Die Integration der Kapitalmärkte in Europa wird nach dem Vorschlag der Europäischen Wertpapier- und Marktaufsichtsbehörde (ESMA) zur Stärkung des europäischen Marktes erneut zu einem aktuellen Thema. Darüber hinaus hat die öffentliche Aufmerksamkeit, insbesondere aus dem Finanzsektor, auf den Vorschlag gelenkt, die Aufsicht über die Finanzmärkte auf europäischer Ebene zu zentralisieren. Was genau diese Vorschläge bedeuten, erklärt exklusiv für Lider Verena Ross, die Vorsitzende der ESMA. Diese deutsche Staatsbürgerin begann ihre Karriere 1994 bei der Bank of England und war später als Beamtin bei der britischen Finanzaufsichtsbehörde FSA tätig. Zwischen 2011 und 2021 war sie die erste Geschäftsführerin der ESMA, und seit November 2021 bekleidet sie ihre derzeitige Position.
In Ihrem Vorschlag zur Stärkung des europäischen Kapitalmarktes schlagen Sie vor, zentrale langfristige Anlageprodukte zu schaffen. Wie sollten diese Produkte in der Praxis aussehen?

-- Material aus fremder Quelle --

/-! ### The rejected commands -/

/-- The whole result of a command that the map does not accept (R103, R104). -/
theorem exec_of_rejected {i : Instr} (s : State) (hrej : tableAccepts i.mode i.number i.fields.arg = false) :
    ∃ t, exec i s = .next t ∧ t = { s with appCommand := false, invalidCommand := true } ∧
      responseByte t = (if s.idleFlag then 0x05#8 else 0x04#8) ∧ tailOf i s = some .idle := by
  obtain ⟨t, ht⟩ := exec_isNext i s
  have hinvalid : t.invalidCommand = true := by rw [invalidCommand_of_exec ht, hrej]; rfl
  obtain rfl := eq_of_exec_of_invalidCommand ht hinvalid
  exact ⟨_, ht, rfl, responseByte_of_rejected rfl, by rw [tailOf_eq ht, tail_of_rejected rfl]⟩

/-- Settles O13: the map accepts six numbers in CMD mode. -/
theorem illegalCmdIsRejected : Obligations.IllegalCmdIsRejected := by
  refine ⟨by decide, fun i s hm hn => ?_⟩
  have hrej : tableAccepts i.mode i.number i.fields.arg = false := by
    simp only [List.mem_cons, List.not_mem_nil, or_false, not_or] at hn
    simp [hm, tableAccepts, ← BitVec.toNat_inj, hn]
  obtain ⟨t, ht, hstate, hresponse, htail⟩ := exec_of_rejected s hrej
  exact ⟨t, ht, hstate, hresponse, fun _ => htail⟩

/-- Settles O14: the map accepts one number in ACMD mode. -/
theorem illegalAcmdIsRejected : Obligations.IllegalAcmdIsRejected := by
  refine ⟨by decide, fun i s hm hn => ?_⟩
  have hrej : tableAccepts i.mode i.number i.fields.arg = false := by
    simp [hm, tableAccepts, ← BitVec.toNat_inj, hn]
  obtain ⟨t, ht, hstate, hresponse, htail⟩ := exec_of_rejected s hrej
  exact ⟨t, ht, hstate, hresponse, fun _ => htail⟩

/-! ### The accepted commands -/

/-- Settles O6: `idleFlag` is 1 when the response byte reports it. -/
theorem cmd0SetsIdleFlag : Obligations.Cmd0SetsIdleFlag :=
  ⟨decodesFrom_selectCommand .cmd 0#6, fun _ _ =>
    ⟨_, rfl, rfl, responseByte_of_handled rfl, fun hcmd => tailOf_eq_tableTail hcmd⟩⟩

/-- Settles O7: only the tail of CMD8 reads its argument. -/
theorem cmd8HasNoEffect : Obligations.Cmd8HasNoEffect :=
  ⟨decodesFrom_selectCommand .cmd 8#6, fun _ s =>
    ⟨_, rfl, rfl, responseByte_of_handled rfl,
      congrArg (BitVec.setWidth 32) (BitVec.setWidth_eq_extractLsb' (by decide)),
      fun hcmd => tailOf_eq_tableTail hcmd⟩⟩

/-- CMD16 with the one argument it accepts (R98). -/
theorem exec_cmd16_of_accepted {f : CmdFields} (s : State) (harg : f.arg = 512#32) :
    exec (.cmd16 f) s = .next { s with appCommand := false, invalidCommand := false } := by
  have haccept : blockLengthAccepted f.arg = true := decide_eq_true harg
  rw [exec, execCmd16, if_pos haccept]
  rfl

/-- Settles O8: the map accepts number 16 with the argument 512 alone. -/
theorem cmd16AcceptsOnly512 : Obligations.Cmd16AcceptsOnly512 := by
  refine ⟨decodesFrom_selectCommand .cmd 16#6, fun f s => ⟨fun harg => ?_, fun harg => ?_, fun hcmd => ?_⟩⟩
  · exact ⟨_, exec_cmd16_of_accepted s harg, rfl, responseByte_of_handled rfl⟩
  · have hrej : tableAccepts .cmd 16#6 f.arg = false := by simp [tableAccepts, harg]
    obtain ⟨t, ht, hstate, hresponse, -⟩ := exec_of_rejected (i := .cmd16 f) s hrej
    exact ⟨t, ht, hstate, hresponse⟩
  · exact (tailOf_eq_tableTail hcmd).trans (congrArg some (ite_self _))

/-- Settles O9: a request is what `Poll` and `Provide` test, and RecvChecksum has none outstanding. -/
theorem cmd17RequestsBlock : Obligations.Cmd17RequestsBlock := by
  refine ⟨decodesFrom_selectCommand .cmd 17#6, fun f s => ?_, ?_⟩
  · exact ⟨_, rfl, rfl, rfl, fun hfree bytes hlen => (provideAccepted_iff bytes _).2 ⟨hlen, rfl, hfree⟩,
      fun hcmd => tailOf_eq_tableTail hcmd⟩
  · rintro s h ⟨ctrl, rest, -, -, hst, -⟩
    obtain ⟨⟨hpending, hinUse, -⟩, -⟩ := h.phase_at hst
    exact ⟨hpending, hinUse⟩

/-- Settles O10: CMD55 sets the mode flag after the dispatch's clear, and the map does not accept ACMD55. -/
theorem cmd55EntersApplicationMode : Obligations.Cmd55EntersApplicationMode := by
  refine ⟨decodesFrom_selectCommand .cmd 55#6, decodesFrom_selectCommand .acmd 55#6, fun f s => ⟨?_, ?_, ?_⟩⟩
  · exact ⟨_, rfl, rfl, responseByte_of_handled rfl⟩
  · exact fun hcmd => tailOf_eq_tableTail hcmd
  · obtain ⟨t, ht, hstate, hresponse, -⟩ := exec_of_rejected (i := .acmd55 f) s rfl
    exact ⟨t, ht, hstate, hresponse⟩

/-- Every bit-time of SendOcr drives 0 (R110). -/
theorem sendOcrStep_miso (s : State) : (sendOcrStep s).miso = false := by
  simp only [sendOcrStep]
  split <;> rfl

/-- Settles O11: neither the dispatch of CMD58 nor a bit-time of its tail reads a flag. -/
theorem cmd58HasNoEffect : Obligations.Cmd58HasNoEffect := by
  refine ⟨decodesFrom_selectCommand .cmd 58#6, fun f s => ?_, fun b u hst => ?_⟩
  · exact ⟨_, rfl, rfl, responseByte_of_handled rfl, fun hcmd => tailOf_eq_tableTail hcmd⟩
  · exact ⟨sendOcrStep u, by simp only [bitTime, hst], sendOcrStep_miso u⟩

/-- Settles O12: `idleFlag` is 0 when the response byte reports it, and the map does not accept CMD41. -/
theorem acmd41ClearsIdleFlag : Obligations.Acmd41ClearsIdleFlag := by
  refine ⟨decodesFrom_selectCommand .acmd 41#6, decodesFrom_selectCommand .cmd 41#6, fun f s => ⟨?_, ?_, ?_⟩⟩
  · exact ⟨_, rfl, rfl, responseByte_of_handled rfl⟩
  · exact fun hcmd => tailOf_eq_tableTail hcmd
  · obtain ⟨_, ht, rfl, -⟩ := exec_of_rejected (i := .cmd41 f) s rfl
    exact ht

end Sys2Proof.Machine
end

section
/-! The arithmetic of a dispatch (41_command_dispatch.md R106, 20_memory.md R47). -/

namespace Sys2Proof.Machine

/-- CMD16's test is a comparison of unsigned numbers (R98). -/
theorem blockLengthAccepted_iff (arg : BitVec 32) : blockLengthAccepted arg = true ↔ arg.toNat = 512 := by
  rw [blockLengthAccepted, decide_eq_true_iff, ← BitVec.toNat_inj]
  rfl

theorem blockAddressOf_toNat (w : Nat) (arg : BitVec 32) :
    (blockAddressOf w arg).toNat = arg.toNat * 512 % 2 ^ w :=
  BitVec.toNat_ofNat _ _

/-- The product by 512 moves every bit of the argument up by nine places, within the width (R47). -/
theorem blockAddressOf_getLsbD {w k : Nat} (arg : BitVec 32) (hk : k < w) :
    (blockAddressOf w arg).getLsbD k = (decide (9 ≤ k) && arg.getLsbD (k - 9)) := by
  rw [blockAddressOf, BitVec.getLsbD_ofNat, show Config.blockSize = 2 ^ 9 from rfl, Nat.testBit_mul_two_pow]
  simp [hk, BitVec.testBit_toNat]

/-- At any width that holds 512 the block address is a multiple of 512 (R47). -/
theorem blockAddressOf_mod {w : Nat} (arg : BitVec 32) (hw : 9 ≤ w) : (blockAddressOf w arg).toNat % 512 = 0 := by
  have hdvd : 512 ∣ 2 ^ w := Nat.pow_dvd_pow 2 hw
  rw [blockAddressOf_toNat, Nat.mod_mod_of_dvd _ hdvd, Nat.mul_mod_left]

/-- The product does not wrap where the argument's bits and nine more fit the width (R106). -/
theorem blockAddressOf_exact {w n : Nat} {arg : BitVec 32} (harg : arg.toNat < 2 ^ n) (hw : n + 9 ≤ w) :
    (blockAddressOf w arg).toNat = arg.toNat * 512 := by
  rw [blockAddressOf_toNat]
  apply Nat.mod_eq_of_lt
  calc arg.toNat * 512 < 2 ^ n * 2 ^ 9 := Nat.mul_lt_mul_of_pos_right harg (by decide)
    _ = 2 ^ (n + 9) := (Nat.pow_add 2 n 9).symm
    _ ≤ 2 ^ w := Nat.pow_le_pow_right (by decide) hw

/-- Settles O21: the product is a shift by nine bits, exact while the argument's bits and nine more fit the width. -/
theorem dispatchArithmetic : Obligations.DispatchArithmetic := by
  refine ⟨blockLengthAccepted_iff, fun w arg hw => ⟨fun k hk => blockAddressOf_getLsbD arg hk,
    blockAddressOf_mod arg (by omega), blockAddressOf_toNat w arg, ?_⟩, Nat.le_add_right 32 _⟩
  rintro (hwide | hsmall)
  · exact blockAddressOf_exact arg.isLt hwide
  · exact blockAddressOf_exact hsmall hw

end Sys2Proof.Machine
end

section
/-! A whole command on the wire (42_response_formatter.md R107, R108, R111): the response byte is a field like the
others, and the registers it and the tail report are those the dispatch left. -/

namespace Sys2Proof.Machine

/-! ### The response byte -/

/-- What SendResponse drives at each bit-time: the last one drives `idleFlag`, the others what R107 says. -/
theorem responseByte_getMsbD (s : State) {k : BitVec 6} (hk : k.toNat < 8) :
    (responseByte s).getMsbD k.toNat = if k + 1#6 = 8#6 then s.idleFlag else responseBit k s := by
  have hbits : ∀ (invalid idle : Bool) (k : BitVec 6), k.toNat < 8 →
      (((BitVec.ofBool invalid).setWidth 8 <<< 2) ||| (BitVec.ofBool idle).setWidth 8).getMsbD k.toNat =
        if k + 1#6 = 8#6 then idle else if k = 5#6 then invalid else false := by decide
  exact hbits s.invalidCommand s.idleFlag k hk

theorem sendsField_sendResponse {s : State} (hst : s.state = .sendResponse) :
    SendsField (responseByte s) (enter (tail s)) s := by
  intro k m b es hk
  rw [responseByte_getMsbD s hk]
  by_cases hlast : k + 1#6 = 8#6 <;>
    simp [bitTime, within, hst, sendResponseStep, responseBit, countBit, drive, enter, tail, hlast]

/-- The eight bit-times of SendResponse, whatever the host sends meanwhile (R107, R108). -/
theorem trace_sendResponse {cs : List Ctrl} {rest : List Event} {s : State} (hsel : allSelected cs)
    (hlen : cs.length = 8) (hst : s.state = .sendResponse) (hcount : s.bitcount = 0#6)
    (hin : s.inputs = edges cs ++ rest) :
    trace 8 s = some (wireBits (responseByte s),
      { s with inputs := rest, miso := s.idleFlag, bitcount := 0#6, state := tail s }) := by
  have hlast : (responseByte s).getLsbD 0 = s.idleFlag := responseByte_getMsbD s (k := 7#6) (by decide)
  have hrun := (sendsField_sendResponse hst).trace_eq (fun _ => rfl) (by decide) (by decide) hsel hlen hcount hin
  rwa [hlast] at hrun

– Die Position der ESMA zum Aufbau effizienterer und attraktiverer Kapitalmärkte in der EU betont, dass einfache und kostengünstige Anlageoptionen der Schlüssel zur Stärkung der Bürger sind. Dies würde es ihnen ermöglichen, ihre Ersparnisse in Kapitalmärkte zu investieren, die ihren langfristigen Bedürfnissen entsprechen. Um dieses Ziel zu erreichen, könnte es nicht unbedingt erforderlich sein, neue Produkte zu schaffen, da viele geeignete Anlageprodukte bereits verfügbar sind, sondern vielmehr, dass diese Produkte zugänglicher, weniger komplex und ansprechender für eine breitere Palette von Investoren werden, indem der Zugang verbessert und Anreizmaßnahmen sowie Schutzmechanismen integriert werden. Beispielsweise haben mehrere Mitgliedstaaten verschiedene Versionen von Anlage-Sparkonten eingeführt, die in der Regel einfach zu verwalten sind und steuerliche Anreize bieten. Solche Programme bieten eine praktische Möglichkeit, Einzelpersonen mit Investitionen in Kapitalmärkte zu verbinden und gleichzeitig die Finanzkompetenz zu fördern. Daher stellen sie ein praktisches Modell dar, das auf EU-Ebene in Betracht gezogen werden sollte. Andernfalls sollten wir uns bemühen, den Zugang für Kleinanleger zu bestehenden zentralen, kostengünstigen Produkten zu verbessern, wie bestimmten UCITS-Anlagefonds und ETFs, die eine grundlegende Beteiligung an den Kapitalmärkten bieten können. In diesem Zusammenhang schlägt das Dokument der ESMA vor, ein freiwilliges ‚Basis- und einfach‘-Label auf EU-Ebene einzuführen, um Investoren zu helfen, Produkte zu identifizieren, die grundlegende Anlagebedürfnisse erfüllen. Dies könnte durch eine Form gezielter oder vereinfachter Beratung für Kleinanleger unterstützt werden.